Nothing but the lines from the one with "let s := (s.setLaunchAt launch new)" down to the one with "launch (R126). -/" should be returned, exactly and with both ends included, from the material below.
Information provided START
/-- A block as it becomes resident (R125, R306, R310). -/
def newBlock (s : State) (launch b core slot0 stack : Nat) : Block :=
  let l := s.launchAt launch
  { Block.none with
    launch := launch, number := b, core := core, context := l.context, partition := l.partition, header := l.header
    headerAddr := l.headerAddr, slot0 := slot0, stackBase := stack, since := s.now
    relays := l.relays.zipIdx.map fun e => (e.2, Relay.marked { Relay.unbound with desc := e.1 } s.now)
    growFrom := (List.range l.header.stages.length).map fun k => (k, s.now)
    shrinkFrom := (List.range l.header.stages.length).map fun k => (k, s.now) }

/-- The launch once block `b` of it runs on a core: it dispatches with its first block, ordered by the clock and then the queue
(R124, R334). -/
def dispatchedLaunch (s : State) (l : Launch) (b core : Nat) : Launch :=
  let l := bound l b core
  { l with
    next := max l.next (b + 1)
    requeued := l.requeued.filter (· ≠ b)
    order := some (l.order.getD (16 * s.now + l.queue)) }

/-- A block becomes resident (R125). -/
def makeResident (s : State) (launch b core slot0 stack : Nat) : State :=
  let l := s.launchAt launch
  let h := l.header
  let n := h.scratch / slotBytes
  let id := s.freshId
  let block := s.newBlock launch b core slot0 stack
  let s := (s.clearPads core slot0 n).readyCore core launch slot0 n
  let s := (s.setBlockAt id block).bumpId
  let new := s.dispatchedLaunch l b core
  let s := (s.setLaunchAt launch new)
  let s := { s with
    dispatched := if l.order.isNone then s.dispatched + 1 else s.dispatched
    served := s.served.set (8 * l.partition + h.prio) l.queue }
  let s := h.stages.zipIdx.foldl (fun s e => (List.range e.1.min).foldl (fun s _ => s.spawn id e.2 0) s) s
  s.setBlockAt id { s.blockAt id with reserved := (s.groupsIn id).map (· % 16) }

/-! ## The end of a block (R126, R209) -/

/-- Counters added into a launch's totals (R209). -/
def addStats (t u : Table Word) : Table Word :=
  u.foldl (fun t e => t.set e.1 (BitVec.ofNat 32 (min 0xFFFFFFFF ((t.get e.1 0).toNat + e.2.toNat)))) t

/-- Matrix operations and pins of a block gone from a cluster (R338). -/
def clusterWithout (k : Cluster) (id : Nat) : Cluster := Cluster.dropped k (·.block == id) [id]

/-- A block leaves its core: its slots, units and pins are free. -/
def vacate (s : State) (id : Nat) : State :=
  let b := s.blockAt id
  let c := clusterOf b.core
  let s := { s with blocks := s.blocks.erase id }
  if s.clusters.at? c = none then s else s.setClusterAt c (clusterWithout (s.clusterAt c) id)

/-- A block has ended: its launch counts it, and the last one completes the launch (R126). -/
def endBlock (s : State) (id : Nat) : State :=
  let b := s.blockAt id
  let l := unbind (s.launchAt b.launch) b.number
  let l := { l with ended := l.ended + 1, runTime := l.runTime + (s.now - b.since), stats := addStats l.stats b.stats,
                    lastDie := dieOf b.core }
  let s := s.vacate id
  if l.ended = l.header.blocks then (s.setLaunchAt b.launch { l with phase := .completing }).complete b.launch
  else s.setLaunchAt b.launch l

/-! ## Growth and shrinkage (R128 to R130) -/

/-- The input relay of a stage (R128). -/
def inputRelay (b : Block) (stage : Nat) : Option Relay :=
  (b.relays.find? fun e => e.2.desc.cons == stage).map Prod.snd

/-- Groups of a stage that count against MAX: members and groups that have yet to attach. A group that has ended and keeps its member
index only for a posted slice (R134) is none: the spec does not say (DESIGN CHOICE, entry 97) (R129). -/
def stageGroups (s : State) (id stage : Nat) : List Nat :=
  (s.groupsIn id).filter fun k => (s.groupAt k).stage.toNat == stage &&
    ((s.groupAt k).phase == .spawned || (s.groupAt k).phase == .attached)

/-- The stage wants one group more: its window is full, and it has fewer than MAX groups (R129). -/
def wantsGroup (s : State) (id stage : Nat) : Bool :=
  let b := s.blockAt id
  match inputRelay b stage with
  | some r =>
      (match r.fullSince with
        | some t => max t (b.growFrom.get stage 0) + 1024 ≤ s.now
        | none => false) &&
      stage < b.header.stages.length && (s.stageGroups id stage).length < (b.header.stages.getD stage Stage.none).max
  | none => false

/-- Registers that one more group of a stage would hold beside those reserved for its block (R129). -/
def outsideRegs (s : State) (id stage : Nat) : Nat :=
  ((s.blockAt id).header.stages.getD stage Stage.none).regs - s.spareRegs id

/-- The core has a slot and registers for one more group of a stage (R129). -/
def hasGroupRoom (s : State) (id stage : Nat) : Bool :=
  let b := s.blockAt id
  (List.range 16).any (s.slotFree b.core id) && s.keptRegs id + s.outsideRegs id stage ≤ s.freeRegs b.core id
Information provided END
Answer box:
  let s := (s.setLaunchAt launch new)
  let s := { s with
    dispatched := if l.order.isNone then s.dispatched + 1 else s.dispatched
    served := s.served.set (8 * l.partition + h.prio) l.queue }
  let s := h.stages.zipIdx.foldl (fun s e => (List.range e.1.min).foldl (fun s _ => s.spawn id e.2 0) s) s
  s.setBlockAt id { s.blockAt id with reserved := (s.groupsIn id).map (· % 16) }

/-! ## The end of a block (R126, R209) -/

/-- Counters added into a launch's totals (R209). -/
def addStats (t u : Table Word) : Table Word :=
  u.foldl (fun t e => t.set e.1 (BitVec.ofNat 32 (min 0xFFFFFFFF ((t.get e.1 0).toNat + e.2.toNat)))) t

/-- Matrix operations and pins of a block gone from a cluster (R338). -/
def clusterWithout (k : Cluster) (id : Nat) : Cluster := Cluster.dropped k (·.block == id) [id]

/-- A block leaves its core: its slots, units and pins are free. -/
def vacate (s : State) (id : Nat) : State :=
  let b := s.blockAt id
  let c := clusterOf b.core
  let s := { s with blocks := s.blocks.erase id }
  if s.clusters.at? c = none then s else s.setClusterAt c (clusterWithout (s.clusterAt c) id)

/-- A block has ended: its launch counts it, and the last one completes the launch (R126). -/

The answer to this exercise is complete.